Data items:
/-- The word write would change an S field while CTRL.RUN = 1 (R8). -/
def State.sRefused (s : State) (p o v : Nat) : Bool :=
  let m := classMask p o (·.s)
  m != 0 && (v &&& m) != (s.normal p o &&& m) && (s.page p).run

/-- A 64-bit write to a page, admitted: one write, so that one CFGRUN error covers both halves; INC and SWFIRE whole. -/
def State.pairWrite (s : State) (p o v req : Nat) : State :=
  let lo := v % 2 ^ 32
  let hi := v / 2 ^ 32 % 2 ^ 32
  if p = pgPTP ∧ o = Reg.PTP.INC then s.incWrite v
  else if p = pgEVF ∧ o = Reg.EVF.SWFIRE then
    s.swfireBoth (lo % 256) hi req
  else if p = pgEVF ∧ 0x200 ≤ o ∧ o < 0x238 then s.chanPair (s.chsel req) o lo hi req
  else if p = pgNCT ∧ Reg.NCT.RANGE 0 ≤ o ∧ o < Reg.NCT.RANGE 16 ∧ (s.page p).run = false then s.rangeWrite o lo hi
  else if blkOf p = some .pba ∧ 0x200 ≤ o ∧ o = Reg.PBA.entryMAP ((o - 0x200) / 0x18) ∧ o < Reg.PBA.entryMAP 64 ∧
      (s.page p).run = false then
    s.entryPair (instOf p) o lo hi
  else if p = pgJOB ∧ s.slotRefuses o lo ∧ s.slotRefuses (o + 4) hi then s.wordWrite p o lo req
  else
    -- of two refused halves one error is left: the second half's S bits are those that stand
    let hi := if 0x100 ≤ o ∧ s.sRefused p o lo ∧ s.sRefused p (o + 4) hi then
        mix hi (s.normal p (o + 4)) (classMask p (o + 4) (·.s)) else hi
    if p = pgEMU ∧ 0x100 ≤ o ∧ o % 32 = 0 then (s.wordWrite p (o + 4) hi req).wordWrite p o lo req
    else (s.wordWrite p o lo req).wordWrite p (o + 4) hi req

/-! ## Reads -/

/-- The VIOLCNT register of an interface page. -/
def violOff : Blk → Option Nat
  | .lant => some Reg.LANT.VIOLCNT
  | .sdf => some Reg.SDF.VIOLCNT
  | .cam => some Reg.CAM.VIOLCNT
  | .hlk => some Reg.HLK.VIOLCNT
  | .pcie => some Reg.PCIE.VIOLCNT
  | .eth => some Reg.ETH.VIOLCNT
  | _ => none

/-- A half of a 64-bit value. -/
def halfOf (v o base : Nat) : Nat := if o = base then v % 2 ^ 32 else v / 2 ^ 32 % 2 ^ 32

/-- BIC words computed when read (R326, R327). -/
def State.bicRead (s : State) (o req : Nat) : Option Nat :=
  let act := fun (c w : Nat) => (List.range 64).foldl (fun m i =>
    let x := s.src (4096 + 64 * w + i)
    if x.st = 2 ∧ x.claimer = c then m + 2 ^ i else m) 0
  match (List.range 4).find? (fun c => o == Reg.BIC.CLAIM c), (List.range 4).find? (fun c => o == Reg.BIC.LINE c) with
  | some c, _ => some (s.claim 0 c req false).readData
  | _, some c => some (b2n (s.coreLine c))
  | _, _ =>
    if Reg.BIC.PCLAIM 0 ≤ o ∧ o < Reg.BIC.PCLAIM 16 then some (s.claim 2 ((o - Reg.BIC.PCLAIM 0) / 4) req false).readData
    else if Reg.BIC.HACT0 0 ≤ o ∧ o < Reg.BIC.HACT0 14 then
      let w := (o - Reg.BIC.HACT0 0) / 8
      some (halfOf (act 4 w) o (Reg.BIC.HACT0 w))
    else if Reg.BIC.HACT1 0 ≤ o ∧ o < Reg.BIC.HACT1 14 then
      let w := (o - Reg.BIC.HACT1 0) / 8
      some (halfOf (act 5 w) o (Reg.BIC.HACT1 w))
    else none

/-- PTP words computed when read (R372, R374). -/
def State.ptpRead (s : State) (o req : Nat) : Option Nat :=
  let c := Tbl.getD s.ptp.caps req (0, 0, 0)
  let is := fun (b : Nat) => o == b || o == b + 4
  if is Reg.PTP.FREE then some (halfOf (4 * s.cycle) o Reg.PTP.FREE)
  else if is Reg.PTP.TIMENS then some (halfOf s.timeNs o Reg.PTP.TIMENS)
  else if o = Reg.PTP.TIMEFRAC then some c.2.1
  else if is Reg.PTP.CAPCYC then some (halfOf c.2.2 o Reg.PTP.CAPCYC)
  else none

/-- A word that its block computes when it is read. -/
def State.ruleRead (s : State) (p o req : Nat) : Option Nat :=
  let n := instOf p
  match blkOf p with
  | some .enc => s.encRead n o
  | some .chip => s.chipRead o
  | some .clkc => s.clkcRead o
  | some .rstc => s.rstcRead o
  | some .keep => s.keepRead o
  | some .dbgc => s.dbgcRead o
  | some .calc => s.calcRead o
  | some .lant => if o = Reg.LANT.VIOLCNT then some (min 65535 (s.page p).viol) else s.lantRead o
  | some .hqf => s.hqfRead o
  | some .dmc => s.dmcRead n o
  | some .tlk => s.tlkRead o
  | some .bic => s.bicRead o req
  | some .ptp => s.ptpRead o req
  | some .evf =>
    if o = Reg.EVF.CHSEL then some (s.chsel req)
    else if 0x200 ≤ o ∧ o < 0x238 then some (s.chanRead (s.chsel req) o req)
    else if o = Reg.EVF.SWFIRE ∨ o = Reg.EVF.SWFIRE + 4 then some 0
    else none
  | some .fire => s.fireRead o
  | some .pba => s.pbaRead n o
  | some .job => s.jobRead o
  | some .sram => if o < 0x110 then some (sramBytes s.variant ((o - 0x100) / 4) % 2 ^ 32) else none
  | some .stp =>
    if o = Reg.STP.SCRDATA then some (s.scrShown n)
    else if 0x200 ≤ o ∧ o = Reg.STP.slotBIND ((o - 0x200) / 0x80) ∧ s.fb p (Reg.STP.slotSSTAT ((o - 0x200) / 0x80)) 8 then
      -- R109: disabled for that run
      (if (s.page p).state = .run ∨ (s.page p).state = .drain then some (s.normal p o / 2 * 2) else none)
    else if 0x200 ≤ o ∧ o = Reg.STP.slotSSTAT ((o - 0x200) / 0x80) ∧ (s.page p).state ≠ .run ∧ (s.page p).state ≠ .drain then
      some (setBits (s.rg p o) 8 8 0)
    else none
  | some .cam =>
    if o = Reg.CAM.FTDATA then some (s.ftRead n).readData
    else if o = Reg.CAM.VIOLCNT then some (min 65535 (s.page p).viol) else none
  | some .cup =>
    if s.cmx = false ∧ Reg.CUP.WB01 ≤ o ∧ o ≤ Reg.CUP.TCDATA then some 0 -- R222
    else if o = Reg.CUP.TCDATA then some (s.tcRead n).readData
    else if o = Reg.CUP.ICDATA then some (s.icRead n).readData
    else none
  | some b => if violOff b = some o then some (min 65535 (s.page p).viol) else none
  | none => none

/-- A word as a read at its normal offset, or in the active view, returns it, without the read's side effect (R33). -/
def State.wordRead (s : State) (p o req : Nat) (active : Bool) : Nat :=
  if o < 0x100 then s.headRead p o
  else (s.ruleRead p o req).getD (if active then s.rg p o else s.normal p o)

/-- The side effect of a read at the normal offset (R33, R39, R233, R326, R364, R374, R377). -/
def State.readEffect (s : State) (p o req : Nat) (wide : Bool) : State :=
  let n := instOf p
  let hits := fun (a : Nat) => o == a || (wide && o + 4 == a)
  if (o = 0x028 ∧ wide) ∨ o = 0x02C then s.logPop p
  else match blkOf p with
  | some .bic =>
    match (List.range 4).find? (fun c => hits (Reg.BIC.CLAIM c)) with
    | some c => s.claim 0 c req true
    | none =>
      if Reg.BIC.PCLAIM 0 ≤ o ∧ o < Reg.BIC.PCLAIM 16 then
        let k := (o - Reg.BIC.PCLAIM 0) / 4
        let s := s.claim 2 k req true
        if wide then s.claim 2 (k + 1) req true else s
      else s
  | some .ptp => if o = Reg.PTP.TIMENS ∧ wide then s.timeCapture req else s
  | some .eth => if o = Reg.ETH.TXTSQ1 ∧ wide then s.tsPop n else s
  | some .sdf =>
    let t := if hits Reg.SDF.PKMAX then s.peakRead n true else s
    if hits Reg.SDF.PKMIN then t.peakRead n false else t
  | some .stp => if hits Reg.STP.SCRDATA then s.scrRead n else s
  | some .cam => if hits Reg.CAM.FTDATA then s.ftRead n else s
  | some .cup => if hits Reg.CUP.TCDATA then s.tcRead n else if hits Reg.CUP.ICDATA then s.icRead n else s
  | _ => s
==
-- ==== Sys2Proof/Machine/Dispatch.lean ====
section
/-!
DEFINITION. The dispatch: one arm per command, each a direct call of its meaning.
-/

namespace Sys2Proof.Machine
---
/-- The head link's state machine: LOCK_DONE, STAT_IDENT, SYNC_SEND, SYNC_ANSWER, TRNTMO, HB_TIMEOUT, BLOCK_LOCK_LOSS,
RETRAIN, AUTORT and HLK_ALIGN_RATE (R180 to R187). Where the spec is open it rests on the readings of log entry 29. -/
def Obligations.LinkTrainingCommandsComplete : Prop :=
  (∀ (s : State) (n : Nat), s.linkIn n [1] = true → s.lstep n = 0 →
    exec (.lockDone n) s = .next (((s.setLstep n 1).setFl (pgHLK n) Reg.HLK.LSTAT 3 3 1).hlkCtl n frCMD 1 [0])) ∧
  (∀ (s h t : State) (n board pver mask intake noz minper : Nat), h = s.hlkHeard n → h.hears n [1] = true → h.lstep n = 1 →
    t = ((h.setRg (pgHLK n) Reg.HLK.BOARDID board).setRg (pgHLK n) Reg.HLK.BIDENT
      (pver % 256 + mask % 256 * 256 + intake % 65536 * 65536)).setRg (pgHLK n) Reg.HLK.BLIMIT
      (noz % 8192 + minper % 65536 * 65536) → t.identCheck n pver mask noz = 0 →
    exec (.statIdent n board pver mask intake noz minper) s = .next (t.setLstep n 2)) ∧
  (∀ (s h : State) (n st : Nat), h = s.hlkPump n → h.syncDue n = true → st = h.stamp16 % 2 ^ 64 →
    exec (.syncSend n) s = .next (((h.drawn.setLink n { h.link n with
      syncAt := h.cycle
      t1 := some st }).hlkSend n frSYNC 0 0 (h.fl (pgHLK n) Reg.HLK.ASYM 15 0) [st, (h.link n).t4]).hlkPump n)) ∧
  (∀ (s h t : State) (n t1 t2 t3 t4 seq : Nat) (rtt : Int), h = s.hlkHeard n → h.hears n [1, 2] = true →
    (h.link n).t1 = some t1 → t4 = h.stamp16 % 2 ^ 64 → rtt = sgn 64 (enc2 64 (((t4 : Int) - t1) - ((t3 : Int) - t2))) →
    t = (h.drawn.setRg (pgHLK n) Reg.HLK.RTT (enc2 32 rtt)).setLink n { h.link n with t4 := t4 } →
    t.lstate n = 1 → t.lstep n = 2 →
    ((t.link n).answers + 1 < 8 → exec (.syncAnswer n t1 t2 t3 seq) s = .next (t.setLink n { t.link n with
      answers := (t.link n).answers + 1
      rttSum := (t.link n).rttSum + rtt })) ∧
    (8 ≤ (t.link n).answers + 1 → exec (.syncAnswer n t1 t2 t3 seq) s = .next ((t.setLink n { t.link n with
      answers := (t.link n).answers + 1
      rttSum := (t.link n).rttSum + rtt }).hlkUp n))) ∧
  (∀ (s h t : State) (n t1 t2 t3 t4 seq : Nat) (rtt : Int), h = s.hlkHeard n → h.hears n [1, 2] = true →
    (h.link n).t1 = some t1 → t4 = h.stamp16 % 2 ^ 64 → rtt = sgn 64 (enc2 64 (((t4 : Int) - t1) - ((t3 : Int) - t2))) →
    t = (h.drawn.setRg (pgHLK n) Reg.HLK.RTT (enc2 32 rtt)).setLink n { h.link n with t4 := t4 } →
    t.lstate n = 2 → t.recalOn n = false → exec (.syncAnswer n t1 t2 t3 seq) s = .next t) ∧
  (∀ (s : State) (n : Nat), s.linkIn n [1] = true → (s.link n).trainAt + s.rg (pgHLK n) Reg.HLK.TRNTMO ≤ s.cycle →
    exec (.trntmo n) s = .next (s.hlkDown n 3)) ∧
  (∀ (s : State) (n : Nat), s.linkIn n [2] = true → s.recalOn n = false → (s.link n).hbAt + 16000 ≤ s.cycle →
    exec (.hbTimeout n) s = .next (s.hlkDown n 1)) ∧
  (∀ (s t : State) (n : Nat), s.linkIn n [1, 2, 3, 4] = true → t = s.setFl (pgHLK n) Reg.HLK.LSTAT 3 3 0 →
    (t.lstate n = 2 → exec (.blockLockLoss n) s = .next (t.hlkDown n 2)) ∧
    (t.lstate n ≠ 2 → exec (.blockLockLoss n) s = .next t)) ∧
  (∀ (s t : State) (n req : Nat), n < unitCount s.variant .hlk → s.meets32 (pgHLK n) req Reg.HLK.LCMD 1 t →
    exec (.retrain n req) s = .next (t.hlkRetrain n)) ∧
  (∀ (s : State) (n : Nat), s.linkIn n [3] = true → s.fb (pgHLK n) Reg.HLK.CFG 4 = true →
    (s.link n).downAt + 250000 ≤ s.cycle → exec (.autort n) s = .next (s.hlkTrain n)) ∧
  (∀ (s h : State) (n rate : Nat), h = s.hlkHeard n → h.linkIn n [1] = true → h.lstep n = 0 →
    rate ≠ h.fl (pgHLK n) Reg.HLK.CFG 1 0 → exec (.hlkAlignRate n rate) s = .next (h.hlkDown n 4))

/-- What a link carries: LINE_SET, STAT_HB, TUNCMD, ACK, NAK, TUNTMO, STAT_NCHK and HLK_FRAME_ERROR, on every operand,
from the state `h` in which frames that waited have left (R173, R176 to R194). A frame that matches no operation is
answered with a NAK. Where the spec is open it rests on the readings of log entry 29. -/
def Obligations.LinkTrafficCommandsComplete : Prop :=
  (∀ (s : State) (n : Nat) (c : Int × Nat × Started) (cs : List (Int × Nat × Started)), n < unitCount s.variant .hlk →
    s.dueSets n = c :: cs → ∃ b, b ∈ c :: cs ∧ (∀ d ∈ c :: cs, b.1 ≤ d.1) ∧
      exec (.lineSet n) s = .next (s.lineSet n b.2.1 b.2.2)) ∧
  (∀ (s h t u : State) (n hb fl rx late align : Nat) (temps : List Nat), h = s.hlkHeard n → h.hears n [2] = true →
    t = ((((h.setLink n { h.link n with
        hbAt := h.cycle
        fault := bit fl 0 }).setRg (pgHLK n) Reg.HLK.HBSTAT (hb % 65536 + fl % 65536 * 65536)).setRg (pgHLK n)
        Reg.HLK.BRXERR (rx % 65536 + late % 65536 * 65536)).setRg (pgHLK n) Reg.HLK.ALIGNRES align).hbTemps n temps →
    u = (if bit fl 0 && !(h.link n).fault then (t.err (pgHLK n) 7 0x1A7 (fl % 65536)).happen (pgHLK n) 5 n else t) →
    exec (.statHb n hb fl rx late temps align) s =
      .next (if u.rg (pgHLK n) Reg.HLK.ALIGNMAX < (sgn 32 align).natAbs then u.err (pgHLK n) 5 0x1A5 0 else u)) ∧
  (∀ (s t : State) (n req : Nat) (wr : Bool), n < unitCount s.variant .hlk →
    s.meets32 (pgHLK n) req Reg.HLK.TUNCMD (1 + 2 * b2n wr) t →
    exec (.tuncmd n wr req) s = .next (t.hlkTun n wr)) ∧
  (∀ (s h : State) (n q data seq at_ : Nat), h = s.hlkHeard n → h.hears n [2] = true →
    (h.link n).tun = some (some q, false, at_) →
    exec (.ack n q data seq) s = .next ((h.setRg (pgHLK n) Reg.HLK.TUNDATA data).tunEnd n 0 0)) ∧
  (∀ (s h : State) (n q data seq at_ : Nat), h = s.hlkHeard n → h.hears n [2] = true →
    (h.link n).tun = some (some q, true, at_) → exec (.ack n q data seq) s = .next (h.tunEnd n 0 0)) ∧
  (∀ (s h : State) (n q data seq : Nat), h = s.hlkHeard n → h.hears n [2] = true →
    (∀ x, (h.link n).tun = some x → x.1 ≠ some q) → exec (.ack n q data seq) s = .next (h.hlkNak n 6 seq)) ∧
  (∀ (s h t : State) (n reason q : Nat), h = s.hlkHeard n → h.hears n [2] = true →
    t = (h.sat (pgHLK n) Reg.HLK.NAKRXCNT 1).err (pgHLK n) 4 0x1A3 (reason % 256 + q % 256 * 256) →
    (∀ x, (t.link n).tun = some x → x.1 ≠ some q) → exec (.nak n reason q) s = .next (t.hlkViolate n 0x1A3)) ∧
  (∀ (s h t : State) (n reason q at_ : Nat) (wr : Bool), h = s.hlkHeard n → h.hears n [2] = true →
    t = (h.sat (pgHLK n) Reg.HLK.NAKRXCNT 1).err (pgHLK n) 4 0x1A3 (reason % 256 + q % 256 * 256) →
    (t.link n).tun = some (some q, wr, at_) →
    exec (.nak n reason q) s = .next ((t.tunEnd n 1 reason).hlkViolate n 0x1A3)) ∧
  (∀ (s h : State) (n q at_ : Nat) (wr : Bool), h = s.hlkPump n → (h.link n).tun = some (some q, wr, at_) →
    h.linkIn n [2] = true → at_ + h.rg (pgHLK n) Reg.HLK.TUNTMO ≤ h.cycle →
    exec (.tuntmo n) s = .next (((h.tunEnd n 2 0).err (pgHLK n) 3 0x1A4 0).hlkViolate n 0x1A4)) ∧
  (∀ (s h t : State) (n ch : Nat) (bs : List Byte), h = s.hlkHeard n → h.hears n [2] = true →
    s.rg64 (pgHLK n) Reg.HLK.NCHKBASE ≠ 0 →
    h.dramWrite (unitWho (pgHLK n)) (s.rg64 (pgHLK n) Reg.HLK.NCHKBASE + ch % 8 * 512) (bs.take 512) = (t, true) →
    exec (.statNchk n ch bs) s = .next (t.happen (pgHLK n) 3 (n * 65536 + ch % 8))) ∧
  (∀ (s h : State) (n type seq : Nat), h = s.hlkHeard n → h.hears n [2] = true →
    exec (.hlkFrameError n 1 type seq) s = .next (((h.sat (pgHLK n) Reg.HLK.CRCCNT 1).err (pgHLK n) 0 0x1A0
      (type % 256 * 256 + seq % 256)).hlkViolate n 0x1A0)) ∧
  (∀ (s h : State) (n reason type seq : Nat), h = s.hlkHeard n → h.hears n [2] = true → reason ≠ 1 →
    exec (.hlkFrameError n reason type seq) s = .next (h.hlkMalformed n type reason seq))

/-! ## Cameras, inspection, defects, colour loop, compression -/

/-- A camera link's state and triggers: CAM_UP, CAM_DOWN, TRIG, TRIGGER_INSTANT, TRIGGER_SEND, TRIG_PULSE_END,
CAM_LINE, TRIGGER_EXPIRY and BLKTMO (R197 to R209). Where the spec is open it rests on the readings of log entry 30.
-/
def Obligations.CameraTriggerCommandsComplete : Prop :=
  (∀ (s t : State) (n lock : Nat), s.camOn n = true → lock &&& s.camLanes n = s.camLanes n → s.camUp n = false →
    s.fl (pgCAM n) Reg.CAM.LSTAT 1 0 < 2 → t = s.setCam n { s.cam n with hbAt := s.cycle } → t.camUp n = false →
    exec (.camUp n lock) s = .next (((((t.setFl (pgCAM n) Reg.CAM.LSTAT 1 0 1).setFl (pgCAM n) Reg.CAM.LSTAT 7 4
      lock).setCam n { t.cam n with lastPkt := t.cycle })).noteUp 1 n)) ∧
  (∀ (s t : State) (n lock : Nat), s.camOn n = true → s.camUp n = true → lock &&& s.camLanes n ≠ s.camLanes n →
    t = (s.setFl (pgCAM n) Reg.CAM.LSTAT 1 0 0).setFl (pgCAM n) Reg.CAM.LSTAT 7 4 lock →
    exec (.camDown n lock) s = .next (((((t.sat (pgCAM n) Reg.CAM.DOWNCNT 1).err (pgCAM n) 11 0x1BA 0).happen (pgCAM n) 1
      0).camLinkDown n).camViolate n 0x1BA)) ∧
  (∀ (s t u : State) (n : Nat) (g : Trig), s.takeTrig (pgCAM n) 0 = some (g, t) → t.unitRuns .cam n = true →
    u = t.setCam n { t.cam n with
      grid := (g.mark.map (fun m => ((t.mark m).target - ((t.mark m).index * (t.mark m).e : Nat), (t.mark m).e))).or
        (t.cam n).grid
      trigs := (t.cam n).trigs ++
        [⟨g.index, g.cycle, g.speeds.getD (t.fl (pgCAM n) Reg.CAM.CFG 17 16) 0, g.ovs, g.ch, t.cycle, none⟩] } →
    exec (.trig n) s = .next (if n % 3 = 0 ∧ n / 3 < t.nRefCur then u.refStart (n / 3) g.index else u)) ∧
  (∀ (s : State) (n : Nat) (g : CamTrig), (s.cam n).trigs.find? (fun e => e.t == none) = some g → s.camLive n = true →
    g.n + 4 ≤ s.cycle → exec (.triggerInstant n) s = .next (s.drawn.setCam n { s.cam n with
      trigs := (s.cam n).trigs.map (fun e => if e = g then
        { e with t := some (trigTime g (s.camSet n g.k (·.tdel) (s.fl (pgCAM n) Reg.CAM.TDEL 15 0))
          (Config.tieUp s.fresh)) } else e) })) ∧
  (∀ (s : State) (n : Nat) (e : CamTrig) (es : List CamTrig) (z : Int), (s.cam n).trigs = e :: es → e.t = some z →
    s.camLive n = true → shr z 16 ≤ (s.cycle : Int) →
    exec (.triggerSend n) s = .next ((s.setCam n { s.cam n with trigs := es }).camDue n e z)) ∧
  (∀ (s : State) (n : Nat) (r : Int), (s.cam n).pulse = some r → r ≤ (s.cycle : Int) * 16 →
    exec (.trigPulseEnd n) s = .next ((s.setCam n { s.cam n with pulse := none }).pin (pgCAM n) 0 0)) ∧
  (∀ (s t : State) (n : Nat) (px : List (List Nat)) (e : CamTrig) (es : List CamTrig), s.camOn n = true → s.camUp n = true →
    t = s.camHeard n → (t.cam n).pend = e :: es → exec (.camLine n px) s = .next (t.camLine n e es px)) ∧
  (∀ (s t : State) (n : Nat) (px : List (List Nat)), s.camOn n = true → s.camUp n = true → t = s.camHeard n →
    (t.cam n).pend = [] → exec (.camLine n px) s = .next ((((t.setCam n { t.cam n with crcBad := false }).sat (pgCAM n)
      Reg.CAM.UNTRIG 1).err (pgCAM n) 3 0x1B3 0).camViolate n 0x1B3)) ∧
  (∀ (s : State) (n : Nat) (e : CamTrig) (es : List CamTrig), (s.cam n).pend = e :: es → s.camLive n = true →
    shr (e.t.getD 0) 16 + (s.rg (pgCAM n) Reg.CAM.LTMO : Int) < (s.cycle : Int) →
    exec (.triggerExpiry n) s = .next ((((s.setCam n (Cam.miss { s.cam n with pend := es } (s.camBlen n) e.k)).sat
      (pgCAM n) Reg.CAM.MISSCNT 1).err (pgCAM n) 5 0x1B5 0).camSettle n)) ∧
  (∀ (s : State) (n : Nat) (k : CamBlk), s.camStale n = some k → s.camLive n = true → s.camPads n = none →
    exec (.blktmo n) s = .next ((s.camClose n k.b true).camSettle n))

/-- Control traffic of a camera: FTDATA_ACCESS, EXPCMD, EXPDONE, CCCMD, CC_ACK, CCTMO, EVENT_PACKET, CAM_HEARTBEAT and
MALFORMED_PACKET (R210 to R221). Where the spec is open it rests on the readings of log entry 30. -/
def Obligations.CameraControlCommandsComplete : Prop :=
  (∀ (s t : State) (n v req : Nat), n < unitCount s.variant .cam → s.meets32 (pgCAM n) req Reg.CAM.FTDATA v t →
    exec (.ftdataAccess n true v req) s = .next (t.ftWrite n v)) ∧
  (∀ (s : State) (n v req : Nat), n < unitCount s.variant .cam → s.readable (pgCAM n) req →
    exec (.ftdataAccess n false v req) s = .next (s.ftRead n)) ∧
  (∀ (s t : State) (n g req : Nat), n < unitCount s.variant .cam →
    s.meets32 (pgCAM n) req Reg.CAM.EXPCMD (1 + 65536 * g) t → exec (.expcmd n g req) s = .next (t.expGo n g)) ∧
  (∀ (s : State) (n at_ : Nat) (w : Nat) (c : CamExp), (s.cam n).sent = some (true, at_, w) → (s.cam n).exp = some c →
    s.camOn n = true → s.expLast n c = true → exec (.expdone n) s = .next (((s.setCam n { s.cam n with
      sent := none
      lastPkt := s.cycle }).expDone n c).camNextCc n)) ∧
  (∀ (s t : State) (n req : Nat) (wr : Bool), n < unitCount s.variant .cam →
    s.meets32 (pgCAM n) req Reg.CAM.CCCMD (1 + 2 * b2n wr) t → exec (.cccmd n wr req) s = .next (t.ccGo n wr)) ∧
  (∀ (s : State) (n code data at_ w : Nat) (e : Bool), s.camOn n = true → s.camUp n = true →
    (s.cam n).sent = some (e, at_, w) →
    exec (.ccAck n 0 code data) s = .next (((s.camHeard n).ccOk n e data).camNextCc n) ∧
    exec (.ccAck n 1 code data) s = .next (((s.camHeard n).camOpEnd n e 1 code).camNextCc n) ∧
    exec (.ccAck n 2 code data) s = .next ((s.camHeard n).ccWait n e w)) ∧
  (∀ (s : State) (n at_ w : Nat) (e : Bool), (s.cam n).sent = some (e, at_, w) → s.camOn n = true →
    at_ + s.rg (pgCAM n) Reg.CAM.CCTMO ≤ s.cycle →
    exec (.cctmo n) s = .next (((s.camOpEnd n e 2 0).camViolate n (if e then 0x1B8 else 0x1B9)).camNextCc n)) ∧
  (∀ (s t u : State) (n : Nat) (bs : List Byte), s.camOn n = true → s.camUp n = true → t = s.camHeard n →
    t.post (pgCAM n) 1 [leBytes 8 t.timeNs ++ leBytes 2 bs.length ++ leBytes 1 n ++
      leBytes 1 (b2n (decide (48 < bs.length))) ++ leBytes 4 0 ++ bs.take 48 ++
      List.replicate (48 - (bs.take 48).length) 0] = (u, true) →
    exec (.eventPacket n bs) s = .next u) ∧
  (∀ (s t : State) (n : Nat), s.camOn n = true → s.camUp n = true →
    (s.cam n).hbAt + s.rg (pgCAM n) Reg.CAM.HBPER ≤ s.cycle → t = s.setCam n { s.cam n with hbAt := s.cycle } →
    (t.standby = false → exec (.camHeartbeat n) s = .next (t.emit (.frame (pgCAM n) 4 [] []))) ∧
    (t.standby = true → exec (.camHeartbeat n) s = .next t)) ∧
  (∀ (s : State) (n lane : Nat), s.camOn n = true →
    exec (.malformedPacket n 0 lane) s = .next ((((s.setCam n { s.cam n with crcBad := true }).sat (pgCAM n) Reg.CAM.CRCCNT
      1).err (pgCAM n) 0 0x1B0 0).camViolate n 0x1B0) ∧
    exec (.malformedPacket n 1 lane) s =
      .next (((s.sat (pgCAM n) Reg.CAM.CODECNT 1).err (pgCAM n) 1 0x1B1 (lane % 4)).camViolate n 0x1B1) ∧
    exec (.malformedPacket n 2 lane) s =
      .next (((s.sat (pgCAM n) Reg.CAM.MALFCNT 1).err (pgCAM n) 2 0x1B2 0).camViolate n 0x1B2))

> **YOUR OBJECTIVE**: A complete answer gives every line of the records holding "offset".

> **SOLUTION TO THE PROBLEM**:
/-- A word as a read at its normal offset, or in the active view, returns it, without the read's side effect (R33). -/
/-- The side effect of a read at the normal offset (R33, R39, R233, R326, R364, R374, R377). -/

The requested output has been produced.